-- Problem requirements --
Copy out, exactly as given, every line from the line with "tokenOp .setup addr" to the end of the listing, both of those lines included.

-- Record extracts --

-- ==== Sys2Proof/Laws/Records.lean ====
section
/-! SUPPORT. What raising an event or a fault record can change (R384 to R390, R397): host memory, the functions, the vectors sent, the
alert entries, and the registers that count dropped records. Nothing else. -/

section
set_option Elab.async false

namespace Sys2Proof.Machine
open Sys2Proof

/-- The state t is s after records have been raised. -/
structure State.Reports (s t : State) : Prop where
  frame : t = { s with regs := t.regs, host := t.host, fns := t.fns, msix := t.msix, alerts := t.alerts }
  act : ∀ k : Nat, (∀ f : FnId, k ≠ Reg.HIF_FN_EQ_DROP f) → k ≠ Reg.SMB_ALERT_DROP → t.act k = s.act k

namespace State.Reports

theorem refl (s : State) : s.Reports s := ⟨rfl, fun _ _ _ => rfl⟩

theorem trans {s t u : State} (h : s.Reports t) (g : t.Reports u) : s.Reports u := by
  refine ⟨?_, fun k hk hd => (g.act k hk hd).trans (h.act k hk hd)⟩
  rw [g.frame, h.frame]

theorem pending {s t : State} (h : s.Reports t) : t.pending = s.pending := by rw [h.frame]
theorem shadow {s t : State} (h : s.Reports t) : t.shadow = s.shadow := by rw [h.frame]
theorem ptb {s t : State} (h : s.Reports t) : t.ptb = s.ptb := by rw [h.frame]
theorem free {s t : State} (h : s.Reports t) : t.free = s.free := by rw [h.frame]
theorem cores {s t : State} (h : s.Reports t) : t.cores = s.cores := by rw [h.frame]
theorem hurdles {s t : State} (h : s.Reports t) : t.hurdles = s.hurdles := by rw [h.frame]
theorem arrivals {s t : State} (h : s.Reports t) : t.arrivals = s.arrivals := by rw [h.frame]
theorem ctxs {s t : State} (h : s.Reports t) : t.ctxs = s.ctxs := by rw [h.frame]
theorem parts {s t : State} (h : s.Reports t) : t.parts = s.parts := by rw [h.frame]
theorem dram {s t : State} (h : s.Reports t) : t.dram = s.dram := by rw [h.frame]
theorem buf {s t : State} (h : s.Reports t) : t.buf = s.buf := by rw [h.frame]
theorem poisoned {s t : State} (h : s.Reports t) : t.poisoned = s.poisoned := by rw [h.frame]
theorem rows {s t : State} (h : s.Reports t) : t.rows = s.rows := by rw [h.frame]
theorem spares {s t : State} (h : s.Reports t) : t.spares = s.spares := by rw [h.frame]
theorem repairLog {s t : State} (h : s.Reports t) : t.repairLog = s.repairLog := by rw [h.frame]
theorem retired {s t : State} (h : s.Reports t) : t.retired = s.retired := by rw [h.frame]
theorem chanOut {s t : State} (h : s.Reports t) : t.chanOut = s.chanOut := by rw [h.frame]
theorem dead {s t : State} (h : s.Reports t) : t.dead = s.dead := by rw [h.frame]
theorem tlbCore {s t : State} (h : s.Reports t) : t.tlbCore = s.tlbCore := by rw [h.frame]
theorem tlbDie {s t : State} (h : s.Reports t) : t.tlbDie = s.tlbDie := by rw [h.frame]
theorem tlbHost {s t : State} (h : s.Reports t) : t.tlbHost = s.tlbHost := by rw [h.frame]
theorem inval {s t : State} (h : s.Reports t) : t.inval = s.inval := by rw [h.frame]
theorem flushing {s t : State} (h : s.Reports t) : t.flushing = s.flushing := by rw [h.frame]
theorem hostAbsent {s t : State} (h : s.Reports t) : t.hostAbsent = s.hostAbsent := by rw [h.frame]
theorem atc {s t : State} (h : s.Reports t) : t.atc = s.atc := by rw [h.frame]
theorem atsChanged {s t : State} (h : s.Reports t) : t.atsChanged = s.atsChanged := by rw [h.frame]
theorem pageReqs {s t : State} (h : s.Reports t) : t.pageReqs = s.pageReqs := by rw [h.frame]
theorem watch {s t : State} (h : s.Reports t) : t.watch = s.watch := by rw [h.frame]
theorem spec {s t : State} (h : s.Reports t) : t.spec = s.spec := by rw [h.frame]
theorem ports {s t : State} (h : s.Reports t) : t.ports = s.ports := by rw [h.frame]
theorem dims {s t : State} (h : s.Reports t) : t.dims = s.dims := by rw [h.frame]
theorem outReq {s t : State} (h : s.Reports t) : t.outReq = s.outReq := by rw [h.frame]
theorem transit {s t : State} (h : s.Reports t) : t.transit = s.transit := by rw [h.frame]
theorem inbox {s t : State} (h : s.Reports t) : t.inbox = s.inbox := by rw [h.frame]
theorem noRoutes {s t : State} (h : s.Reports t) : t.noRoutes = s.noRoutes := by rw [h.frame]
theorem kicks {s t : State} (h : s.Reports t) : t.kicks = s.kicks := by rw [h.frame]
theorem lineReqs {s t : State} (h : s.Reports t) : t.lineReqs = s.lineReqs := by rw [h.frame]
theorem ovhRem {s t : State} (h : s.Reports t) : t.ovhRem = s.ovhRem := by rw [h.frame]
theorem reply {s t : State} (h : s.Reports t) : t.reply = s.reply := by rw [h.frame]
theorem syncGood {s t : State} (h : s.Reports t) : t.syncGood = s.syncGood := by rw [h.frame]
theorem rels {s t : State} (h : s.Reports t) : t.rels = s.rels := by rw [h.frame]
theorem areas {s t : State} (h : s.Reports t) : t.areas = s.areas := by rw [h.frame]
theorem lastSlot {s t : State} (h : s.Reports t) : t.lastSlot = s.lastSlot := by rw [h.frame]
theorem flash {s t : State} (h : s.Reports t) : t.flash = s.flash := by rw [h.frame]
theorem nvme {s t : State} (h : s.Reports t) : t.nvme = s.nvme := by rw [h.frame]
theorem posted {s t : State} (h : s.Reports t) : t.posted = s.posted := by rw [h.frame]
theorem heldReads {s t : State} (h : s.Reports t) : t.heldReads = s.heldReads := by rw [h.frame]
theorem csetOrder {s t : State} (h : s.Reports t) : t.csetOrder = s.csetOrder := by rw [h.frame]
theorem pcie {s t : State} (h : s.Reports t) : t.pcie = s.pcie := by rw [h.frame]
theorem refLost {s t : State} (h : s.Reports t) : t.refLost = s.refLost := by rw [h.frame]
theorem hangs {s t : State} (h : s.Reports t) : t.hangs = s.hangs := by rw [h.frame]
theorem progress {s t : State} (h : s.Reports t) : t.progress = s.progress := by rw [h.frame]
theorem esc {s t : State} (h : s.Reports t) : t.esc = s.esc := by rw [h.frame]
theorem photoRun {s t : State} (h : s.Reports t) : t.photoRun = s.photoRun := by rw [h.frame]
theorem resetDue {s t : State} (h : s.Reports t) : t.resetDue = s.resetDue := by rw [h.frame]
theorem photo {s t : State} (h : s.Reports t) : t.photo = s.photo := by rw [h.frame]
theorem photoSector {s t : State} (h : s.Reports t) : t.photoSector = s.photoSector := by rw [h.frame]
theorem psc {s t : State} (h : s.Reports t) : t.psc = s.psc := by rw [h.frame]
theorem recA {s t : State} (h : s.Reports t) : t.recA = s.recA := by rw [h.frame]
theorem recB {s t : State} (h : s.Reports t) : t.recB = s.recB := by rw [h.frame]
theorem curB {s t : State} (h : s.Reports t) : t.curB = s.curB := by rw [h.frame]
theorem start {s t : State} (h : s.Reports t) : t.start = s.start := by rw [h.frame]
theorem fuses {s t : State} (h : s.Reports t) : t.fuses = s.fuses := by rw [h.frame]
theorem activation {s t : State} (h : s.Reports t) : t.activation = s.activation := by rw [h.frame]
theorem crown {s t : State} (h : s.Reports t) : t.crown = s.crown := by rw [h.frame]
theorem activeImage {s t : State} (h : s.Reports t) : t.activeImage = s.activeImage := by rw [h.frame]
theorem stageBank {s t : State} (h : s.Reports t) : t.stageBank = s.stageBank := by rw [h.frame]
theorem stgBuf {s t : State} (h : s.Reports t) : t.stgBuf = s.stgBuf := by rw [h.frame]
theorem stgAt {s t : State} (h : s.Reports t) : t.stgAt = s.stgAt := by rw [h.frame]
theorem gnt {s t : State} (h : s.Reports t) : t.gnt = s.gnt := by rw [h.frame]
theorem retrainDue {s t : State} (h : s.Reports t) : t.retrainDue = s.retrainDue := by rw [h.frame]
theorem pins {s t : State} (h : s.Reports t) : t.pins = s.pins := by rw [h.frame]
theorem smbPtr {s t : State} (h : s.Reports t) : t.smbPtr = s.smbPtr := by rw [h.frame]
theorem smbRefused {s t : State} (h : s.Reports t) : t.smbRefused = s.smbRefused := by rw [h.frame]
theorem glbCopy {s t : State} (h : s.Reports t) : t.glbCopy = s.glbCopy := by rw [h.frame]
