theorem smGet_wordBytes (a w k : Nat) (t : SMap Byte) : smGet erased (wordBytes a w ++ t) k
    = if a ≤ k ∧ k < a + 8 then BitVec.ofNat 8 (w / 256 ^ (k - a)) else smGet erased t k := by
  simp only [wordBytes, List.range, List.range.loop, List.map, List.cons_append, List.nil_append, smGet]
  by_cases h : a ≤ k ∧ k < a + 8
  · rw [if_pos h]
    obtain ⟨j, rfl⟩ := Nat.exists_eq_add_of_le h.1
    have hj : j = 0 ∨ j = 1 ∨ j = 2 ∨ j = 3 ∨ j = 4 ∨ j = 5 ∨ j = 6 ∨ j = 7 := by omega
    rcases hj with rfl | rfl | rfl | rfl | rfl | rfl | rfl | rfl <;> simp
  · rw [if_neg h]
    repeat rw [if_neg (by omega)]
def atWord (a : Nat) (e : Nat × Nat) : Bool := decide (e.1 ≤ a ∧ a < e.1 + 8)
theorem smGet_words (ws : List (Nat × Nat)) (a : Nat) : smGet erased (ws.flatMap (fun e => wordBytes e.1 e.2)) a
    = match ws.find? (atWord a) with | some e => BitVec.ofNat 8 (e.2 / 256 ^ (a - e.1)) | none => 0xFF := by
  induction ws with
  | nil => rfl
  | cons e t ih =>
    rw [List.find?_cons, List.flatMap_cons, smGet_wordBytes]
    by_cases h : e.1 ≤ a ∧ a < e.1 + 8
    · rw [if_pos h, show atWord a e = true from decide_eq_true h]
    · rw [if_neg h, show atWord a e = false from decide_eq_false h, ih]
theorem find_word (ws : List (Nat × Nat)) (hp : (ws.map (·.1)).Pairwise (fun x y => x + 8 ≤ y)) (e : Nat × Nat) (he : e ∈ ws) (i : Nat) (hi : i < 8) :
    ws.find? (atWord (e.1 + i)) = some e := by
  induction ws with
  | nil => cases he
  | cons f t ih =>
    rw [List.map_cons, List.pairwise_cons] at hp
    rcases List.mem_cons.mp he with rfl | h
    · rw [List.find?_cons, show atWord (e.1 + i) e = true from decide_eq_true (by omega)]
    · have := hp.1 e.1 (List.mem_map_of_mem h)
      rw [List.find?_cons, show atWord (e.1 + i) f = false from decide_eq_false (by omega)]
      exact ih hp.2 h
theorem image_keys (crc : Nat) : ((imageWords crc).map (·.1)).Pairwise (fun x y => x + 8 ≤ y) := by
  rw [show (imageWords crc).map (·.1) = (imageWords 0).map (·.1) from rfl]; decide +kernel
theorem img_word (crc a w : Nat) (ha : a + 8 ≤ 2 ^ 23) (hw : w < 2 ^ 64) (h : (a, w) ∈ imageWords crc) : (img crc).n a 8 = w := by
  have hb : ∀ i < 8, (img crc).byte (a + i) = BitVec.ofNat 8 (w / 256 ^ i) := fun i hi => by
    unfold Image.byte img
    rw [if_pos (show a + i < 2 ^ 23 by omega), smGet_words, find_word _ (image_keys crc) _ h i hi]
    simp
  have e : (List.range 8).map (fun i => (img crc).byte (a + i)) = (List.range 8).map (fun i => BitVec.ofNat 8 (w / 256 ^ i)) :=
    List.map_congr_left (fun i hi => hb i (List.mem_range.mp hi))
  rw [Image.n, e]
  simp [List.range, List.range.loop, leNat]
  omega
theorem img_head (crc : Nat) : (img crc).hw 0 = 0x4E54505300010003 ∧ (img crc).hw 1 = 0x4000000100000B60 ∧ (img crc).hw 2 = 0x10 ∧ (img crc).hw 3 = 0x219100 := by
  refine ⟨?_, ?_, ?_, ?_⟩ <;> exact img_word crc _ _ (by decide) (by decide) (by simp [imageWords])
theorem img_hw4 (crc : Nat) (h : crc < 2 ^ 32) : (img crc).hw 4 = crc := img_word crc _ _ (by decide) (by omega) (by simp [imageWords])
theorem img_zero (crc : Nat) : (List.range 27).all (fun i => (img crc).hw (5 + i) = 0) = true := by
  refine List.all_eq_true.mpr fun i hi => decide_eq_true (img_word crc _ 0 ?_ (by decide) ?_)
  · have := List.mem_range.mp hi; omega
  · refine List.mem_append_left _ (List.mem_append_left _ (List.mem_append_left _ (List.mem_append_right _ (List.mem_map.mpr ⟨i, hi, ?_⟩))))
    rw [show 8 * (5 + i) = 40 + 8 * i by omega]
theorem img_table (crc : Nat) : (img crc).table = [⟨1, 512, 0, true⟩, ⟨2, 768, 1984, true⟩, ⟨0xF0, 2816, 96, true⟩] := by
  have b : ∀ e ∈ tableWords, e.1 + 8 ≤ 2 ^ 23 ∧ e.2 < 2 ^ 64 := by decide
  have e : ∀ a w : Nat, (a, w) ∈ tableWords → (img crc).n a 8 = w := fun a w h =>
    img_word crc a w (b _ h).1 (b _ h).2 (List.mem_append_left _ (List.mem_append_left _ (List.mem_append_right _ h)))
  have h0 : (img crc).entry 0 = ⟨1, 512, 0, true⟩ := by
    simp only [Image.entry, e 256 0x0100000000000200 (by decide), e 264 0 (by decide), Nat.mul_zero, Nat.add_zero]; rfl
  have h1 : (img crc).entry 1 = ⟨2, 768, 1984, true⟩ := by
    simp only [Image.entry, e 272 0x0200000000000300 (by decide), e 280 1984 (by decide), Nat.mul_one, Nat.reduceAdd]; rfl
  have h2 : (img crc).entry 2 = ⟨0xF0, 2816, 96, true⟩ := by
    simp only [Image.entry, e 288 0xF000000000000B00 (by decide), e 296 96 (by decide), Nat.reduceMul, Nat.reduceAdd]; rfl
  rw [Image.table, show (img crc).sections = 3 by rw [Image.sections, Image.h, (img_head crc).1]; decide, show List.range (min 3 64) = [0, 1, 2] from rfl]
  simp only [List.map, h0, h1, h2]
theorem img_gntClean (crc : Nat) : (img crc).gntClean 768 60 = true := by
  have z (i : Nat) (hi : i < 7) : (img crc).n (768 + 8 + 8 * i) 8 = 0 := img_word crc _ _ (by omega) (by decide)
    (List.mem_append_right _ (List.mem_append_left _ (List.mem_map.mpr ⟨i, List.mem_range.mpr hi, by simp⟩)))
  have e (i : Nat) (hi : i < 60) : (img crc).n (768 + 64 + 32 * i) 8 = 0x30000 + i := img_word crc _ _ (by omega) (by omega)
    (List.mem_append_right _ (List.mem_append_right _ (List.mem_flatMap.mpr ⟨i, List.mem_range.mpr hi, by simp⟩)))
  have p (i : Nat) (hi : i < 60) : (img crc).n (768 + 80 + 32 * i) 8 = 0 := img_word crc _ _ (by omega) (by decide)
    (List.mem_append_right _ (List.mem_append_right _ (List.mem_flatMap.mpr ⟨i, List.mem_range.mpr hi, by simp⟩)))
  have a (i : Nat) (hi : i < 60) : bitsOf (0x30000 + i) 63 20 = 0 ∧ bitsOf (0x30000 + i) 19 18 = 0 := by simp [bitsOf]; omega
  unfold Image.gntClean
  simp only [List.all_eq_true, Bool.and_eq_true, List.mem_range]
  refine ⟨fun i hi => by rw [z i hi]; rfl, fun i hi => ?_⟩
  rw [e i hi, p i hi, (a i hi).1, (a i hi).2]; exact ⟨by decide, by simp⟩
theorem img_gnt (crc : Nat) : (img crc).gntOk ⟨2, 768, 1984, true⟩ = true := by
  have h0 : (img crc).n 768 8 = 0x21003C := img_word crc _ _ (by decide) (by decide) (by simp [imageWords])
  have hn : bitsOf 0x21003C 15 0 = 60 := by decide
  have e : (List.range 60).map (fun i => (img crc).n (768 + 64 + 32 * i) 8) = (List.range 60).map (fun i => 0x30000 + i) :=
    List.map_congr_left fun i hi => img_word crc _ _ (by have := List.mem_range.mp hi; omega) (by have := List.mem_range.mp hi; omega)
      (List.mem_append_right _ (List.mem_append_right _ (List.mem_flatMap.mpr ⟨i, hi, by simp⟩)))
  simp only [Image.gntOk, h0, hn, e, img_gntClean]
  simp only [List.all_eq_true, Bool.and_eq_true, List.any_eq_true, List.mem_range]
  refine ⟨by decide, fun u hu r hr => ⟨0x30000 + u, List.mem_map.mpr ⟨u, List.mem_range.mpr hu, rfl⟩, ?_⟩⟩
  have h1 : bitsOf (0x30000 + u) 7 0 = u := by simp [bitsOf]; omega
  have h2 : bitsOf (0x30000 + u) 19 18 = 0 := by simp [bitsOf]; omega
  have h3 : bitsOf (0x30000 + u) 17 16 = 3 := by simp [bitsOf]; omega
  simp only [h1, h2, h3, decide_true, true_and]
  rcases List.mem_cons.mp hr with rfl | hr
  · decide
  · rw [List.mem_singleton.mp hr]; decide
theorem img_byte (crc a : Nat) (hc : crc < 2 ^ 32) (h : ¬(32 ≤ a ∧ a < 36)) : (img crc).byte a = (img 0).byte a := by
  unfold Image.byte img
  split
  · rw [smGet_words, smGet_words, imageWords, imageWords]
    simp only [List.append_assoc, List.find?_append]
    by_cases k : 36 ≤ a ∧ a < 40
    · have hk : a = 36 ∨ a = 37 ∨ a = 38 ∨ a = 39 := by omega
      rcases hk with rfl | rfl | rfl | rfl <;> simp [atWord] <;> apply BitVec.eq_of_toNat_eq <;> simp <;> omega
    · have e : ∀ n : Nat, atWord a (32, n) = false := fun n => by simp [atWord]; omega
      simp only [List.find?_cons, e, List.find?_nil]
  · rfl
theorem img_crc (crc : Nat) (hc : crc < 2 ^ 32) : (img crc).crc = (img 0).crc := by
  have hs : ∀ n, (img n).sigAt = 2816 := fun n => by rw [Image.sigAt, img_table]; rfl
  rw [Image.crc, Image.crc, hs, hs]
  refine congrArg crc32c (List.map_congr_left fun a _ => ?_)
  by_cases h : 32 ≤ a ∧ a < 36
  · simp [h]
  · rw [img_byte crc a hc h]
theorem img_sections (crc : Nat) (hc : crc < 2 ^ 32) : (img crc).sectionsOk = true := by
  obtain ⟨h0, h1, h2, h3⟩ := img_head crc
  have h4 := img_hw4 crc hc
  have h5 : bitsOf crc 63 32 = 0 := by simp [bitsOf]; omega
  have h6 := img_zero crc
  have h7 := img_gnt crc
  rw [Image.sectionsOk, img_table]
  simp only [Image.sections, Image.length, Image.ownerSig, Image.h, h0, h1, h2, h3, h4, h5, h6]
  simp [h7, bitsOf]
  exact ⟨fun x hx => by rcases x with _ | _ | x <;> first | rfl | omega, by decide⟩
theorem img_passes (c : Nat) (hc : c < 2 ^ 32) (hi : (img c).crc.toNat = c) (s : State) (h1 : 1 ∈ vendorSlots s.fuses.life)
    (h2 : s.fuses.revoked.getLsbD 1 = false) (h3 : s.fuses.owner = none) : s.checkImage (img c) true true = none := by
  obtain ⟨w0, w1, w2, w3⟩ := img_head c
  have w4 := img_hw4 c hc
  have w5 : bitsOf c 31 0 = c := by simp [bitsOf]; omega
  have hv : (img c).vkey = 1 := by rw [Image.vkey, Image.h, w2]; rfl
  have hs : ¬(img c).sec < s.floor := by
    have : (img c).sec = 64 := by rw [Image.sec, Image.h, w1]; rfl
    unfold State.floor; omega
  have hg : s.sigOk (img c) true true = true := by
    unfold State.sigOk
    rw [hv, h3, show s.fuses.revoked.getLsbD ((1 : Fin 4) : Nat) = false from h2]
    simp; exact h1
  rw [State.checkImage, hi, hg, img_sections c hc]
  simp only [Image.length, Image.h, w0, w1, w3, w4, w5, if_neg hs]
  simp [bitsOf, stepping]
/-- The image, with its CRC field right. -/
def imageMem : SMap Byte := (img (img 0).crc.toNat).mem
theorem imageMem_passes (s : State) (h1 : 1 ∈ vendorSlots s.fuses.life) (h2 : s.fuses.revoked.getLsbD 1 = false) (h3 : s.fuses.owner = none) :
    s.checkImage ⟨imageMem, 2 ^ 23⟩ true true = none :=
  img_passes (img 0).crc.toNat (img 0).crc.isLt (congrArg BitVec.toNat (img_crc _ (img 0).crc.isLt)) s h1 h2 h3
def imageState : State := { stageState 3 with activeImage := imageMem }
theorem loadSets_image (s : State) (h : s.activeImage = imageMem) : s.loadSets = s := by
  have e : s.image = img (img 0).crc.toNat := by rw [State.image, h]; rfl
  unfold State.loadSets
  simp only [e, img_table]; rfl
theorem witness_StartStages_image : imageState.atStage 3 = true ∧ imageState.start.copy = false ∧ imageState.checkImage imageState.image true true = none
    ∧ (((imageState.setFld Reg.GLB_FW 31 24 imageState.image.sec).setFld Reg.GLB_FW 23 0 imageState.image.build).loadSets.commitSets (List.range 16)).isSome = true := by
  refine ⟨by decide +kernel, by decide +kernel, imageMem_passes _ (by decide) (by decide) (by decide), ?_⟩
  rw [loadSets_image _ rfl]; decide +kernel
/-- The same image staged. -/
def stagedState : State := { withRegs (stgState 2 0) [(Reg.CRN_STG_LEN, 0x800000)] with stageBank := imageMem }
theorem witness_UpdatesAndTests_staged : stagedState.bankState = 2 ∧ stagedState.fld Reg.CRN_STG_STATUS 28 28 = 0
    ∧ stagedState.checkImage ⟨stagedState.stageBank, (stagedState.act Reg.CRN_STG_LEN).toNat⟩ true true = none := by
  refine ⟨by decide +kernel, by decide +kernel, ?_⟩
  rw [show (stagedState.act Reg.CRN_STG_LEN).toNat = 2 ^ 23 by decide +kernel]
  exact imageMem_passes _ (by decide) (by decide) (by decide)
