-- ==== Sys2Proof/Machine/Bus.lean ====
section
/-! DEFINITION. The bus operations (spec 42_bus_transactions.md R205, R208, R210, R217 to R219). -/

namespace Sys2Proof.Machine

/-- BUS.OUT (42_bus_transactions.md R205). -/
def execBusOut (addr : BitVec 7) (ep : Fin 16) (toggle : Bool) (payload : List Byte) (s : State) : Result :=
  tokenOp .out addr ep toggle payload false s

/-- BUS.IN (42_bus_transactions.md R210); `ack` is the handshake the host returns if data is sent. -/
def execBusIn (addr : BitVec 7) (ep : Fin 16) (ack : Bool) (s : State) : Result :=
  tokenOp .inn addr ep false [] ack s

/-- BUS.SETUP (42_bus_transactions.md R208). -/
def execBusSetup (addr : BitVec 7) (ep : Fin 16) (toggle : Bool) (payload : List Byte) (s : State) : Result :=
  tokenOp .setup addr ep toggle payload false s

/-- BUS.SOF (42_bus_transactions.md R217): no state of the block changes; the response is none. -/
def execBusSof (s : State) : Result :=
  .next (respond s .none)

/-- BUS.RESET (42_bus_transactions.md R218). -/
def execBusReset (s : State) : Result :=
  .next (respond (if active s then setUrstif s else s) .none)

/-- BUS.ERR (42_bus_transactions.md R219). -/
def execBusErr (m : Byte) (s : State) : Result :=
  .next (respond (if active s then orEir s m else s) .none)

end Sys2Proof.Machine
end

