-- ==== Sys2Proof/Machine/Core.lean ====
section
/-! DEFINITION. The machine as the host reads it. -/

def Sys2Proof.core : Host.Core := {
  State := Sys2Proof.Machine.State, Fault := Sys2Proof.Machine.Fault,
  Refusal := Sys2Proof.Machine.Refusal, step := Sys2Proof.Machine.step, reset := Sys2Proof.Machine.State.reset }
end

-- Output below --
  tokenOp .setup addr ep toggle payload false s

/-- BUS.SOF (42_bus_transactions.md R217): no state of the block changes; the response is none. -/
def execBusSof (s : State) : Result :=
  .next (respond s .none)

/-- BUS.RESET (42_bus_transactions.md R218). -/
def execBusReset (s : State) : Result :=
  .next (respond (if active s then setUrstif s else s) .none)

/-- BUS.ERR (42_bus_transactions.md R219). -/
def execBusErr (m : Byte) (s : State) : Result :=
  .next (respond (if active s then orEir s m else s) .none)

end Sys2Proof.Machine
end

-- ==== Sys2Proof/Machine/Core.lean ====
section
/-! DEFINITION. The machine as the host reads it. -/

def Sys2Proof.core : Host.Core := {
  State := Sys2Proof.Machine.State, Fault := Sys2Proof.Machine.Fault,
  Refusal := Sys2Proof.Machine.Refusal, step := Sys2Proof.Machine.step, reset := Sys2Proof.Machine.State.reset }
end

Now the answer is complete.